Bang was born in Seeland in 1858. During his sojourn among foreigners he has been at various times journalist, author, playwright, until he now stands first among Danish writers of the modern realistic school, for Drachmann can not be accounted to any school for any length of time.
Outside of his critical writings his works form a series of naturalistic romances and novels, showing a deep knowledge of the sad side of life, all the way from his first novel, called “Hopeless Struggle,” published in 1880, to “Alive or Dead,” published in 1900, including the very remarkable play, “Ellen Urne,” and his short stories. “Irene Holm” is as inconclusive as life itself, and that is what it is intended to be; that is the author’s conception of art when dealing with life.
IRENE HOLM
BY HERMANN BANG
Translated by Grace Isabel Colbron.
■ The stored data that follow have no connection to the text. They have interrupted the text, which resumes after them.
/-! Gate lists (R364, R365). -/

/-- The present heads are at the head from the cycle's start on, gates in use, or are so no longer. -/
def headNote (s : State) (p : Nat) (on : Bool) : State :=
  s.each 8 fun s q => match s.queue p q with
    | f :: r => s.setQueue p q ({ f with held := on } :: r)
    | [] => s

/-- The first instant `base` + k × `cyc` that device time has not passed (R365). -/
def gateStart (s : State) (base cyc : Nat) : Nat :=
  let now := s.now64 + (if s.devTime % 2 ^ 30 = 0 then 0 else 1)
  let gone := (sdiff 64 now base).toNat
  (base + (gone + cyc - 1) / cyc * cyc) % 2 ^ 64

/-- A write of a port's list control word: INSTALL copies the admin list, or is refused (R365). -/
def gateWrite (s : State) (p a : Nat) (v : Word) : State × Status :=
  let n := (F.NETQ_ADMLEN p).of v
  let pend := s.bit (F.NETQ_PEND p)
  let inst := (F.NETQ_INSTALL p).on v
  let c := s.rd (F.NETQ_CYCLE p)
  if n = 0 || 32 < n then (s, .range)
  else if pend && (n != s.rd (F.NETQ_ADMLEN p) || inst) then (s, .busy)
  else if inst && (c < 1000 || 1000000000 < c || c % 8 != 0) then (s, .range)
  else
    let r := s.genWrite a v
    let s := if s.bit (F.NETQ_GEN p) then r.1 else r.1.headNote p false
    if !inst then (s, r.2)
    else
      let base := s.rd (F.NETQ_BASELO p) + 2 ^ 32 * s.rd (F.NETQ_BASEHI p)
      let g : GateList := { ents := (List.range n).map fun e => s.reg (F.NETQ_GATES p e).addr, cyc := c, base := base
                            start := s.gateStart base c }
      ((s.setPort p { s.port p with pend := some g }).setBit (F.NETQ_PEND p) true, r.2)

/-- The heads that found no opening during the whole cycle are dropped (R364). -/
def headDrops (s : State) (p : Nat) : State :=
  s.each 8 fun s q => match s.queue p q with
    | f :: r => if f.held && s.bit (F.NETQ_GEN p) && !s.gateEver p q f.len then (s.setQueue p q r).queueDrop p q f else s
    | [] => s

/-- GATE_LIST_OPERATIVE: the pending list becomes the operative one once device time has reached its instant; the old cycle is cut there,
and was whole where it ends just then (R364, R365). -/
def gateOperative (s : State) (p : Nat) : State :=
  match (s.port p).pend with
  | none => s
  | some g =>
    if !reached 64 s.now64 g.start then s
    else
      let s := if s.gateOff p < 2 then s.headDrops p else s
      let s := s.each 32 fun s e => s.setReg (F.NETQ_OPENT p e).addr (g.ents.getD e 0)
      let s := s.setPort p { s.port p with cyc := g.cyc, base := g.base, pend := none }
      let s := ((s.wr (F.NETQ_OPLEN p) g.ents.length).wr (F.NETQ_OPIDX p) (gateAt 0 0 g.ents)).setBit (F.NETQ_PEND p) false
      ((s.wrap (F.NETQ_CYCCNT p)).headNote p (s.bit (F.NETQ_GEN p))).ipulse Pg.NETQ p

/-- GATE_ENTRY_CHANGE: the entry in force ends; the next one, or a new cycle, begins (R364). -/
def gateNext (s : State) (p : Nat) : State :=
  let l := s.gateEnts p
  let i := s.rd (F.NETQ_OPIDX p)
  if l.isEmpty then s
  else
    let e := (l.take (i + 1)).foldl (fun n w => n + w.toNat % 2 ^ 24 * 8) 0
    if i + 1 < l.length && e < (s.port p).cyc then s.wr (F.NETQ_OPIDX p) (gateAt e 0 l)
    else (((s.wr (F.NETQ_OPIDX p) (gateAt 0 0 l)).wrap (F.NETQ_CYCCNT p)).headDrops p).headNote p (s.bit (F.NETQ_GEN p))

/-! The pages' writes. -/

/-- A write of the MDIO word (R357): a frame that begins keeps whether it reads, and GO during it has no further effect (R14). -/
def mdioWrite (s : State) (a : Nat) (v : Word) : State × Status :=
  let r := s.genWrite a v
  let s := r.1
  let read := s.rd F.NET_MDOP = 2 || (s.rd F.NET_MDOP = 3 && !s.bit F.NET_C22WR)
  (if F.NET_MDGO.on v && !s.bit F.NET_MDGO then { s with net := { s.net with mdRead := read } }.wr F.NET_MDGO 1 else s, r.2)

/-- An area of the rings lies below the digest area (R366). -/
def ringIn (base size : Nat) : Bool := base < 0xFC000 && base + size ≤ 0xFC000
def ringsOk (s : State) : Bool :=
  ringIn (s.rd F.NET_RXDBASE) (16 * s.rd F.NET_RXN) && ringIn (s.rd F.NET_RXBBASE) (2048 * s.rd F.NET_RXN) &&
  ringIn (s.rd F.NET_TXDBASE) (8 * s.rd F.NET_TXN)

/-- A write of a ring base or length. -/
def ringSet (s : State) (a : Nat) (v : Word) (ok : Bool) : State × Status :=
  if s.enabled Pg.NET then (s, .busy)
  else
    let r := s.genWrite a v
    if ok && r.1.ringsOk then r else (s, .range)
Copyright, 1907, by P. F. Collier & Son.
I
One Sunday morning, after service, the bailiff’s son announced to the gathering at the meeting-stone outside the church that Miss Irene Holm, dancer from the Royal Theatre in Copenhagen, would open a course for dancing and deportment, for children, ladies, and gentlemen, if a sufficient number of subscribers could be found. The lessons would begin the first of November, in the inn, and the price would be five crowns for each child, with a discount for several in the same family.
Seven names were signed. Jens Larsens put up his three on the discount.